My diary, March 13, 2010
Reading more Ethel Dell. It's fun to have a really good book and be less than halfway through it, with a bunch more pages left.
It's The Keeper of the Door, and I already care deeply about all the characters. They are so real, so interesting! I seriously can't begin to guess what will happen. What IS Violet's problem???
March 20th
Before we left I SAT on the couch doing nothing else but finish my book. Mark that one on your calendar. I wasn't eating or working out or anything else, I was just reading because I had to see what was going to happen. It's been a long time since I did that.
Ethel Dell's a plotting genius! There was that magical element, the one big problem that was enough to keep us reading to the end. I think this was the most strongly plot-driven romance I've ever read. You know how some stories you just want to say, "okay enough already, forgive each other and get a room"?
Not this one! This was a HUGE problem of the nearly-insurmountable kind which MUST keep the two lovers apart, and honestly I couldn't imagine how they would solve it. It was genuinely impossible for the hero to explain himself to her. So out of gallantry, he has to allow her to assume the worst about him. They have an absolutely sizzling conversation, in which she appeals to him for the sake of love to let her out of their engagement, and he appeals for the sake of love that she stay in it-- if she really loves him, can't she choose to overlook the evil that she believes about him?

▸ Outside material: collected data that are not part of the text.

/-- Images without a match while the module starts or leaves commissioning mode: the fourth is restrictive (R224,
R252). -/
def missedMatch (s : State) : State :=
  if matching s then
    let s := { s with power := { s.power with startMiss := s.power.startMiss + 1 } }
    if 4 ≤ s.power.startMiss then enterRestrictive (startMismatch s) else s
  else if leavingNow s then
    let s := { s with comm := { s.comm with leaveImgs := s.comm.leaveImgs + 1 } }
    if 4 ≤ s.comm.leaveImgs then enterRestrictive s else s
  else s

/-- Commissioning mode left with the first match (R252); event 14. The outputs wait for start-up confirmation. -/
def leaveDone (s : State) : State :=
  if leavingNow s then
    raiseAt s.imageNo 14 0 { s with
      comm := { s.comm with mode := false, leaving := false, leaveImgs := 0, debugOpen := false }
      power := { s.power with step := 7, step7At := s.ns, confirmed := false } }
  else s

/-- A verdict applied (Table 6.5). -/
def applyVerdict (v : VerdictMsg) (s : State) : State :=
  let three := v.verdict = .match_ && (lanesInVote s).length = 3 && v.prefixes.a ≠ [] && v.prefixes.b ≠ [] && v.prefixes.c ≠ []
  let s := { s with vote := { s.vote with benchImage := v.image, lastVerdict := verdictCode v.verdict, prefixes := v.prefixes } }
  let s := checkWithdrawal three s
  match v.verdict with
  | .match_ =>
    let s := { s with vote := { s.vote with
      matched := if three then some v.image else s.vote.matched, matchAny := some v.image } }
    leaveDone (shadowBench s)
  | .minority l =>
    let reason := if leavingNow s then 0x11 else 0x02
    missedMatch (excludeLanes [l] reason 0xFF (v.prefixes.a ++ v.prefixes.b ++ v.prefixes.c) s)
  | .noMajority => enterRestrictive (startMismatch s)
  | .none => missedMatch s

/-- A comparator in use: its half in service and not flagged (R220). -/
def cmpUp (s : State) (h : Half) : Bool := (twoGet s.halves h).inServ && !(twoGet s.halves h).flagged

/-- A half's verdict on the present image. -/
def decidedNow (s : State) (h : Half) : Option VerdictMsg :=
  match (twoGet s.halves h).decided with
  | some v => if v.image = s.imageNo then some v else none
  | none => none

/-- The verdict already applied to the present image. -/
def verdictDone (s : State) : Bool := s.vote.benchImage = s.imageNo && s.imageNo ≠ 0

/-- Agreeing verdicts, or the only comparator's, are applied (R220). -/
def settleBench (s : State) : State :=
  if verdictDone s then s
  else match cmpUp s .a, cmpUp s .b, decidedNow s .a, decidedNow s .b with
    | true, true, some a, some b => if a = b then applyVerdict a s else s
    | true, false, some a, _ => applyVerdict a s
    | false, true, _, some b => applyVerdict b s
    | _, _, _, _ => s

/-- BENCHMARK (R218): a lane's benchmark of the image latched last reaches a comparator; `dig` is what a faulty lane
delivers in place of its own digest. DESIGN CHOICE, log 24 (safe). -/
def benchArrives (l : Lane) (h : Half) (dig : Option (List Byte)) (s : State) : State :=
  let own := match dig with | some d => d | none => Config.benchDigest s.imageNo (triGet s.lanes l).kernel
  let d := (own ++ List.replicate 32 0#8).take 32
  if !(twoGet s.halves h).inServ || !delivers s h l || (triGet s.lanes l).ran ≠ s.imageNo || !benchDue s then s
  else
    let s := { s with halves := twoMod s.halves h (fun y => { y with bench := triPut y.bench l (some (s.imageNo, d)) }) }
    if (lanesAt s h).all (fun l => (benchOf s h l).isSome) && !(lanesAt s h).isEmpty then settleBench (decideBench h s) else s

/-- BENCHMARK (R218). -/
def execBenchmarkMsg (l : Lane) (h : Half) (dig : Option (List Byte)) (s : State) : Host.Outcome State Fault Refusal :=
  .next (benchArrives l h dig s)

/-- The more restrictive of two verdicts (R220). -/
def moreRestrictive (a b : VerdictMsg) : VerdictMsg :=
  match a.verdict, b.verdict with
  | .noMajority, _ => a
  | _, .noMajority => b
  | .minority x, .minority y => if x = y then a else { a with verdict := .noMajority }
  | .minority _, _ => a
  | _, .minority _ => b
  | .match_, _ => a
  | _, _ => b

/-- COMPARATOR_LINK_MESSAGE (R220): the verdicts differ and both comparators run their eight stored vectors; `passA`
and `passB` are what the vectors gave. -/
def linkMessage (passA passB : Bool) (s : State) : State :=
  match cmpUp s .a && cmpUp s .b && !verdictDone s, decidedNow s .a, decidedNow s .b with
  | true, some a, some b =>
    if a = b then settleBench s
    else
      let s := { s with vote := { s.vote with disagree := sat 0xFFFFFFFF (s.vote.disagree + 1) } }
      let flag (h : Half) (s : State) : State :=
        raiseAt s.imageNo 9 (halfNo h) { s with halves := twoMod s.halves h (fun y => { y with flagged := true, cmpVec := false }) }
      if passA && !passB then applyVerdict a (flag .b s)
      else if passB && !passA then applyVerdict b (flag .a s)
      else applyVerdict (moreRestrictive a b) (raiseAt s.imageNo 7 noDetail s)
  | _, _, _ => s

/-- COMPARATOR_LINK_MESSAGE (R220). -/
def execComparatorLinkMessage (passA passB : Bool) (s : State) : Host.Outcome State Fault Refusal :=
  .next (linkMessage passA passB s)

/-- VOTE_DEADLINE (R32): the half votes with what is present, its comparator decides. -/
def execVoteDeadline (h : Half) (s : State) : Host.Outcome State Fault Refusal :=
  .next (settleBench (decideBench h (voteHalf h s)))

/-- LATE_EXCLUSION (R214): a half's count for a lane is 3; never in commissioning mode (R247). -/
def lateExclusion (l : Lane) (s : State) : State :=
  let x := triGet s.lanes l
  if inVote s l && !s.comm.mode && (3 ≤ x.late.a || 3 ≤ x.late.b) then excludeLanes [l] 0x03 0xFF [] s else s

/-- LATE_EXCLUSION (R214). -/
def execLateExclusion (l : Lane) (s : State) : Host.Outcome State Fault Refusal := .next (lateExclusion l s)

/-- MEMORY_ERROR (R225): an uncorrectable error in a lane's memory. -/
def execMemoryError (l : Lane) (addr : Nat) (s : State) : Host.Outcome State Fault Refusal :=
  .next (excludeLane l 0x05 (be 8 addr) s)

/-- LANE_CLOCK_FAULT (R225). -/
def execLaneClockFault (l : Lane) (s : State) : Host.Outcome State Fault Refusal := .next (excludeLane l 0x07 [] s)

/-- LANE_SUPPLY_FAULT (R225). -/
def execLaneSupplyFault (l : Lane) (s : State) : Host.Outcome State Fault Refusal := .next (excludeLane l 0x08 [] s)

end Sys2Proof.Machine
end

The book started with Olga being so irritated with Max that she stabs a sewing needle into his hand and breaks off the point. OUCH! But we are all paying attention now! It explains later that Max might not ever have noticed her otherwise. He's a doctor and very observant and intelligent, and guessed from the needle incident that she has the hots for him and is in denial about it.
Max is Irish with bright green eyes. Olga watches a green dragonfly kill a red butterfly, and fancies in horror that the green is Max's eyes, and that he's an evil, manipulative person. And yes, from the clues that Olga possesses, you don't blame her at all for wondering!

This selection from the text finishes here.